THE DATA

/-! updInj changes ce alone. -/
@[simp] theorem updInj_clk (n : Nat) (f : CeInj → CeInj) (s : State) : (updInj n f s).clk = s.clk := rfl
@[simp] theorem updInj_mb (n : Nat) (f : CeInj → CeInj) (s : State) : (updInj n f s).mb = s.mb := rfl
@[simp] theorem updInj_evt (n : Nat) (f : CeInj → CeInj) (s : State) : (updInj n f s).evt = s.evt := rfl
@[simp] theorem updInj_gln (n : Nat) (f : CeInj → CeInj) (s : State) : (updInj n f s).gln = s.gln := rfl
@[simp] theorem updInj_silo (n : Nat) (f : CeInj → CeInj) (s : State) : (updInj n f s).silo = s.silo := rfl
@[simp] theorem updInj_rtc (n : Nat) (f : CeInj → CeInj) (s : State) : (updInj n f s).rtc = s.rtc := rfl
@[simp] theorem updInj_aon (n : Nat) (f : CeInj → CeInj) (s : State) : (updInj n f s).aon = s.aon := rfl
@[simp] theorem updInj_sup (n : Nat) (f : CeInj → CeInj) (s : State) : (updInj n f s).sup = s.sup := rfl
@[simp] theorem updInj_core (n : Nat) (f : CeInj → CeInj) (s : State) : (updInj n f s).core = s.core := rfl
@[simp] theorem updInj_prog (n : Nat) (f : CeInj → CeInj) (s : State) : (updInj n f s).prog = s.prog := rfl
@[simp] theorem updInj_task (n : Nat) (f : CeInj → CeInj) (s : State) : (updInj n f s).task = s.task := rfl
@[simp] theorem updInj_img (n : Nat) (f : CeInj → CeInj) (s : State) : (updInj n f s).img = s.img := rfl
@[simp] theorem updInj_tb (n : Nat) (f : CeInj → CeInj) (s : State) : (updInj n f s).tb = s.tb := rfl
@[simp] theorem updInj_slot (n : Nat) (f : CeInj → CeInj) (s : State) : (updInj n f s).slot = s.slot := rfl
@[simp] theorem updInj_svc (n : Nat) (f : CeInj → CeInj) (s : State) : (updInj n f s).svc = s.svc := rfl
@[simp] theorem updInj_fio (n : Nat) (f : CeInj → CeInj) (s : State) : (updInj n f s).fio = s.fio := rfl
@[simp] theorem updInj_saf (n : Nat) (f : CeInj → CeInj) (s : State) : (updInj n f s).saf = s.saf := rfl
@[simp] theorem updInj_can (n : Nat) (f : CeInj → CeInj) (s : State) : (updInj n f s).can = s.can := rfl
@[simp] theorem updInj_eth (n : Nat) (f : CeInj → CeInj) (s : State) : (updInj n f s).eth = s.eth := rfl
@[simp] theorem updInj_pass (n : Nat) (f : CeInj → CeInj) (s : State) : (updInj n f s).pass = s.pass := rfl
@[simp] theorem updInj_pair (n : Nat) (f : CeInj → CeInj) (s : State) : (updInj n f s).pair = s.pair := rfl
@[simp] theorem updInj_flash (n : Nat) (f : CeInj → CeInj) (s : State) : (updInj n f s).flash = s.flash := rfl
@[simp] theorem updInj_ovl (n : Nat) (f : CeInj → CeInj) (s : State) : (updInj n f s).ovl = s.ovl := rfl
@[simp] theorem updInj_out (n : Nat) (f : CeInj → CeInj) (s : State) : (updInj n f s).out = s.out := rfl
@[simp] theorem updInj_free (n : Nat) (f : CeInj → CeInj) (s : State) : (updInj n f s).free = s.free := rfl
@[simp] theorem updInj_pending (n : Nat) (f : CeInj → CeInj) (s : State) : (updInj n f s).pending = s.pending := rfl

/-! putAlm changes svc alone. -/
@[simp] theorem putAlm_clk (n : Nat) (a : Alm) (s : State) : (putAlm n a s).clk = s.clk := rfl
@[simp] theorem putAlm_mb (n : Nat) (a : Alm) (s : State) : (putAlm n a s).mb = s.mb := rfl
@[simp] theorem putAlm_evt (n : Nat) (a : Alm) (s : State) : (putAlm n a s).evt = s.evt := rfl
@[simp] theorem putAlm_gln (n : Nat) (a : Alm) (s : State) : (putAlm n a s).gln = s.gln := rfl
@[simp] theorem putAlm_silo (n : Nat) (a : Alm) (s : State) : (putAlm n a s).silo = s.silo := rfl
@[simp] theorem putAlm_rtc (n : Nat) (a : Alm) (s : State) : (putAlm n a s).rtc = s.rtc := rfl
@[simp] theorem putAlm_aon (n : Nat) (a : Alm) (s : State) : (putAlm n a s).aon = s.aon := rfl
@[simp] theorem putAlm_sup (n : Nat) (a : Alm) (s : State) : (putAlm n a s).sup = s.sup := rfl
@[simp] theorem putAlm_core (n : Nat) (a : Alm) (s : State) : (putAlm n a s).core = s.core := rfl
@[simp] theorem putAlm_prog (n : Nat) (a : Alm) (s : State) : (putAlm n a s).prog = s.prog := rfl
@[simp] theorem putAlm_task (n : Nat) (a : Alm) (s : State) : (putAlm n a s).task = s.task := rfl
@[simp] theorem putAlm_img (n : Nat) (a : Alm) (s : State) : (putAlm n a s).img = s.img := rfl
@[simp] theorem putAlm_tb (n : Nat) (a : Alm) (s : State) : (putAlm n a s).tb = s.tb := rfl
@[simp] theorem putAlm_slot (n : Nat) (a : Alm) (s : State) : (putAlm n a s).slot = s.slot := rfl
@[simp] theorem putAlm_ce (n : Nat) (a : Alm) (s : State) : (putAlm n a s).ce = s.ce := rfl
@[simp] theorem putAlm_fio (n : Nat) (a : Alm) (s : State) : (putAlm n a s).fio = s.fio := rfl
@[simp] theorem putAlm_saf (n : Nat) (a : Alm) (s : State) : (putAlm n a s).saf = s.saf := rfl
@[simp] theorem putAlm_can (n : Nat) (a : Alm) (s : State) : (putAlm n a s).can = s.can := rfl
@[simp] theorem putAlm_eth (n : Nat) (a : Alm) (s : State) : (putAlm n a s).eth = s.eth := rfl
@[simp] theorem putAlm_pass (n : Nat) (a : Alm) (s : State) : (putAlm n a s).pass = s.pass := rfl
@[simp] theorem putAlm_pair (n : Nat) (a : Alm) (s : State) : (putAlm n a s).pair = s.pair := rfl
@[simp] theorem putAlm_flash (n : Nat) (a : Alm) (s : State) : (putAlm n a s).flash = s.flash := rfl
@[simp] theorem putAlm_ovl (n : Nat) (a : Alm) (s : State) : (putAlm n a s).ovl = s.ovl := rfl
@[simp] theorem putAlm_out (n : Nat) (a : Alm) (s : State) : (putAlm n a s).out = s.out := rfl
@[simp] theorem putAlm_free (n : Nat) (a : Alm) (s : State) : (putAlm n a s).free = s.free := rfl
@[simp] theorem putAlm_pending (n : Nat) (a : Alm) (s : State) : (putAlm n a s).pending = s.pending := rfl

/-! putTrd changes svc alone. -/
@[simp] theorem putTrd_clk (n : Nat) (c : Trd) (s : State) : (putTrd n c s).clk = s.clk := rfl
@[simp] theorem putTrd_mb (n : Nat) (c : Trd) (s : State) : (putTrd n c s).mb = s.mb := rfl
@[simp] theorem putTrd_evt (n : Nat) (c : Trd) (s : State) : (putTrd n c s).evt = s.evt := rfl
@[simp] theorem putTrd_gln (n : Nat) (c : Trd) (s : State) : (putTrd n c s).gln = s.gln := rfl
@[simp] theorem putTrd_silo (n : Nat) (c : Trd) (s : State) : (putTrd n c s).silo = s.silo := rfl
@[simp] theorem putTrd_rtc (n : Nat) (c : Trd) (s : State) : (putTrd n c s).rtc = s.rtc := rfl
@[simp] theorem putTrd_aon (n : Nat) (c : Trd) (s : State) : (putTrd n c s).aon = s.aon := rfl
@[simp] theorem putTrd_sup (n : Nat) (c : Trd) (s : State) : (putTrd n c s).sup = s.sup := rfl
@[simp] theorem putTrd_core (n : Nat) (c : Trd) (s : State) : (putTrd n c s).core = s.core := rfl
@[simp] theorem putTrd_prog (n : Nat) (c : Trd) (s : State) : (putTrd n c s).prog = s.prog := rfl
@[simp] theorem putTrd_task (n : Nat) (c : Trd) (s : State) : (putTrd n c s).task = s.task := rfl
@[simp] theorem putTrd_img (n : Nat) (c : Trd) (s : State) : (putTrd n c s).img = s.img := rfl
@[simp] theorem putTrd_tb (n : Nat) (c : Trd) (s : State) : (putTrd n c s).tb = s.tb := rfl
@[simp] theorem putTrd_slot (n : Nat) (c : Trd) (s : State) : (putTrd n c s).slot = s.slot := rfl
@[simp] theorem putTrd_ce (n : Nat) (c : Trd) (s : State) : (putTrd n c s).ce = s.ce := rfl
@[simp] theorem putTrd_fio (n : Nat) (c : Trd) (s : State) : (putTrd n c s).fio = s.fio := rfl
@[simp] theorem putTrd_saf (n : Nat) (c : Trd) (s : State) : (putTrd n c s).saf = s.saf := rfl
@[simp] theorem putTrd_can (n : Nat) (c : Trd) (s : State) : (putTrd n c s).can = s.can := rfl
@[simp] theorem putTrd_eth (n : Nat) (c : Trd) (s : State) : (putTrd n c s).eth = s.eth := rfl
@[simp] theorem putTrd_pass (n : Nat) (c : Trd) (s : State) : (putTrd n c s).pass = s.pass := rfl
@[simp] theorem putTrd_pair (n : Nat) (c : Trd) (s : State) : (putTrd n c s).pair = s.pair := rfl
@[simp] theorem putTrd_flash (n : Nat) (c : Trd) (s : State) : (putTrd n c s).flash = s.flash := rfl
@[simp] theorem putTrd_ovl (n : Nat) (c : Trd) (s : State) : (putTrd n c s).ovl = s.ovl := rfl
@[simp] theorem putTrd_out (n : Nat) (c : Trd) (s : State) : (putTrd n c s).out = s.out := rfl
@[simp] theorem putTrd_free (n : Nat) (c : Trd) (s : State) : (putTrd n c s).free = s.free := rfl
@[simp] theorem putTrd_pending (n : Nat) (c : Trd) (s : State) : (putTrd n c s).pending = s.pending := rfl

/-! putMtr changes svc alone. -/
@[simp] theorem putMtr_clk (n : Nat) (x : Mtr) (s : State) : (putMtr n x s).clk = s.clk := rfl
@[simp] theorem putMtr_mb (n : Nat) (x : Mtr) (s : State) : (putMtr n x s).mb = s.mb := rfl
@[simp] theorem putMtr_evt (n : Nat) (x : Mtr) (s : State) : (putMtr n x s).evt = s.evt := rfl
@[simp] theorem putMtr_gln (n : Nat) (x : Mtr) (s : State) : (putMtr n x s).gln = s.gln := rfl
@[simp] theorem putMtr_silo (n : Nat) (x : Mtr) (s : State) : (putMtr n x s).silo = s.silo := rfl
@[simp] theorem putMtr_rtc (n : Nat) (x : Mtr) (s : State) : (putMtr n x s).rtc = s.rtc := rfl
@[simp] theorem putMtr_aon (n : Nat) (x : Mtr) (s : State) : (putMtr n x s).aon = s.aon := rfl
@[simp] theorem putMtr_sup (n : Nat) (x : Mtr) (s : State) : (putMtr n x s).sup = s.sup := rfl
@[simp] theorem putMtr_core (n : Nat) (x : Mtr) (s : State) : (putMtr n x s).core = s.core := rfl
@[simp] theorem putMtr_prog (n : Nat) (x : Mtr) (s : State) : (putMtr n x s).prog = s.prog := rfl
@[simp] theorem putMtr_task (n : Nat) (x : Mtr) (s : State) : (putMtr n x s).task = s.task := rfl
@[simp] theorem putMtr_img (n : Nat) (x : Mtr) (s : State) : (putMtr n x s).img = s.img := rfl
@[simp] theorem putMtr_tb (n : Nat) (x : Mtr) (s : State) : (putMtr n x s).tb = s.tb := rfl
@[simp] theorem putMtr_slot (n : Nat) (x : Mtr) (s : State) : (putMtr n x s).slot = s.slot := rfl
@[simp] theorem putMtr_ce (n : Nat) (x : Mtr) (s : State) : (putMtr n x s).ce = s.ce := rfl
@[simp] theorem putMtr_fio (n : Nat) (x : Mtr) (s : State) : (putMtr n x s).fio = s.fio := rfl
@[simp] theorem putMtr_saf (n : Nat) (x : Mtr) (s : State) : (putMtr n x s).saf = s.saf := rfl
@[simp] theorem putMtr_can (n : Nat) (x : Mtr) (s : State) : (putMtr n x s).can = s.can := rfl
@[simp] theorem putMtr_eth (n : Nat) (x : Mtr) (s : State) : (putMtr n x s).eth = s.eth := rfl
@[simp] theorem putMtr_pass (n : Nat) (x : Mtr) (s : State) : (putMtr n x s).pass = s.pass := rfl
@[simp] theorem putMtr_pair (n : Nat) (x : Mtr) (s : State) : (putMtr n x s).pair = s.pair := rfl
@[simp] theorem putMtr_flash (n : Nat) (x : Mtr) (s : State) : (putMtr n x s).flash = s.flash := rfl
@[simp] theorem putMtr_ovl (n : Nat) (x : Mtr) (s : State) : (putMtr n x s).ovl = s.ovl := rfl
@[simp] theorem putMtr_out (n : Nat) (x : Mtr) (s : State) : (putMtr n x s).out = s.out := rfl
@[simp] theorem putMtr_free (n : Nat) (x : Mtr) (s : State) : (putMtr n x s).free = s.free := rfl
@[simp] theorem putMtr_pending (n : Nat) (x : Mtr) (s : State) : (putMtr n x s).pending = s.pending := rfl

/-! putAcc changes svc alone. -/
@[simp] theorem putAcc_clk (n : Nat) (a : AccPt) (s : State) : (putAcc n a s).clk = s.clk := rfl
@[simp] theorem putAcc_mb (n : Nat) (a : AccPt) (s : State) : (putAcc n a s).mb = s.mb := rfl
@[simp] theorem putAcc_evt (n : Nat) (a : AccPt) (s : State) : (putAcc n a s).evt = s.evt := rfl
@[simp] theorem putAcc_gln (n : Nat) (a : AccPt) (s : State) : (putAcc n a s).gln = s.gln := rfl
@[simp] theorem putAcc_silo (n : Nat) (a : AccPt) (s : State) : (putAcc n a s).silo = s.silo := rfl
@[simp] theorem putAcc_rtc (n : Nat) (a : AccPt) (s : State) : (putAcc n a s).rtc = s.rtc := rfl
@[simp] theorem putAcc_aon (n : Nat) (a : AccPt) (s : State) : (putAcc n a s).aon = s.aon := rfl
@[simp] theorem putAcc_sup (n : Nat) (a : AccPt) (s : State) : (putAcc n a s).sup = s.sup := rfl
@[simp] theorem putAcc_core (n : Nat) (a : AccPt) (s : State) : (putAcc n a s).core = s.core := rfl
@[simp] theorem putAcc_prog (n : Nat) (a : AccPt) (s : State) : (putAcc n a s).prog = s.prog := rfl
@[simp] theorem putAcc_task (n : Nat) (a : AccPt) (s : State) : (putAcc n a s).task = s.task := rfl
@[simp] theorem putAcc_img (n : Nat) (a : AccPt) (s : State) : (putAcc n a s).img = s.img := rfl
@[simp] theorem putAcc_tb (n : Nat) (a : AccPt) (s : State) : (putAcc n a s).tb = s.tb := rfl
@[simp] theorem putAcc_slot (n : Nat) (a : AccPt) (s : State) : (putAcc n a s).slot = s.slot := rfl
@[simp] theorem putAcc_ce (n : Nat) (a : AccPt) (s : State) : (putAcc n a s).ce = s.ce := rfl
@[simp] theorem putAcc_fio (n : Nat) (a : AccPt) (s : State) : (putAcc n a s).fio = s.fio := rfl
@[simp] theorem putAcc_saf (n : Nat) (a : AccPt) (s : State) : (putAcc n a s).saf = s.saf := rfl
@[simp] theorem putAcc_can (n : Nat) (a : AccPt) (s : State) : (putAcc n a s).can = s.can := rfl
@[simp] theorem putAcc_eth (n : Nat) (a : AccPt) (s : State) : (putAcc n a s).eth = s.eth := rfl
@[simp] theorem putAcc_pass (n : Nat) (a : AccPt) (s : State) : (putAcc n a s).pass = s.pass := rfl
@[simp] theorem putAcc_pair (n : Nat) (a : AccPt) (s : State) : (putAcc n a s).pair = s.pair := rfl
@[simp] theorem putAcc_flash (n : Nat) (a : AccPt) (s : State) : (putAcc n a s).flash = s.flash := rfl
@[simp] theorem putAcc_ovl (n : Nat) (a : AccPt) (s : State) : (putAcc n a s).ovl = s.ovl := rfl
@[simp] theorem putAcc_out (n : Nat) (a : AccPt) (s : State) : (putAcc n a s).out = s.out := rfl
@[simp] theorem putAcc_free (n : Nat) (a : AccPt) (s : State) : (putAcc n a s).free = s.free := rfl
@[simp] theorem putAcc_pending (n : Nat) (a : AccPt) (s : State) : (putAcc n a s).pending = s.pending := rfl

WHAT YOU NEED TO DO
Scan the data for lines with the word "alone". Report only how many there are.

SOLUTION TO THIS EXERCISE
5